§ Exercise directions
The entries below must be retyped in full. Keep every word the same.

─── Material provided ───

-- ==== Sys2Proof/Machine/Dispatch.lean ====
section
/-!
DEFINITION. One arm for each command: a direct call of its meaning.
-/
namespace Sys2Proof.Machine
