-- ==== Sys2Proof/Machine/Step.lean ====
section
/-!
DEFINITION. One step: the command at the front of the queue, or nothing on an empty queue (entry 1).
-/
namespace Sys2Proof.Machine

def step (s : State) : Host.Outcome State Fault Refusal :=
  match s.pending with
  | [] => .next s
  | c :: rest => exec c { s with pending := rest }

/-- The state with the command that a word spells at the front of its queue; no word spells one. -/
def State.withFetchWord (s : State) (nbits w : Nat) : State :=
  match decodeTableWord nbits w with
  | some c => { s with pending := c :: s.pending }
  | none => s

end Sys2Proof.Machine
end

───

§ Answer box
-- ==== Sys2Proof/Machine/Dispatch.lean ====
section
/-!
DEFINITION. One arm for each command: a direct call of its meaning.
-/
namespace Sys2Proof.Machine
-- ==== Sys2Proof/Machine/Step.lean ====
section
/-!
DEFINITION. One step: the command at the front of the queue, or nothing on an empty queue (entry 1).
-/
namespace Sys2Proof.Machine

def step (s : State) : Host.Outcome State Fault Refusal :=
  match s.pending with
  | [] => .next s
  | c :: rest => exec c { s with pending := rest }

/-- The state with the command that a word spells at the front of its queue; no word spells one. -/
def State.withFetchWord (s : State) (nbits w : Nat) : State :=
  match decodeTableWord nbits w with
  | some c => { s with pending := c :: s.pending }
  | none => s

end Sys2Proof.Machine
end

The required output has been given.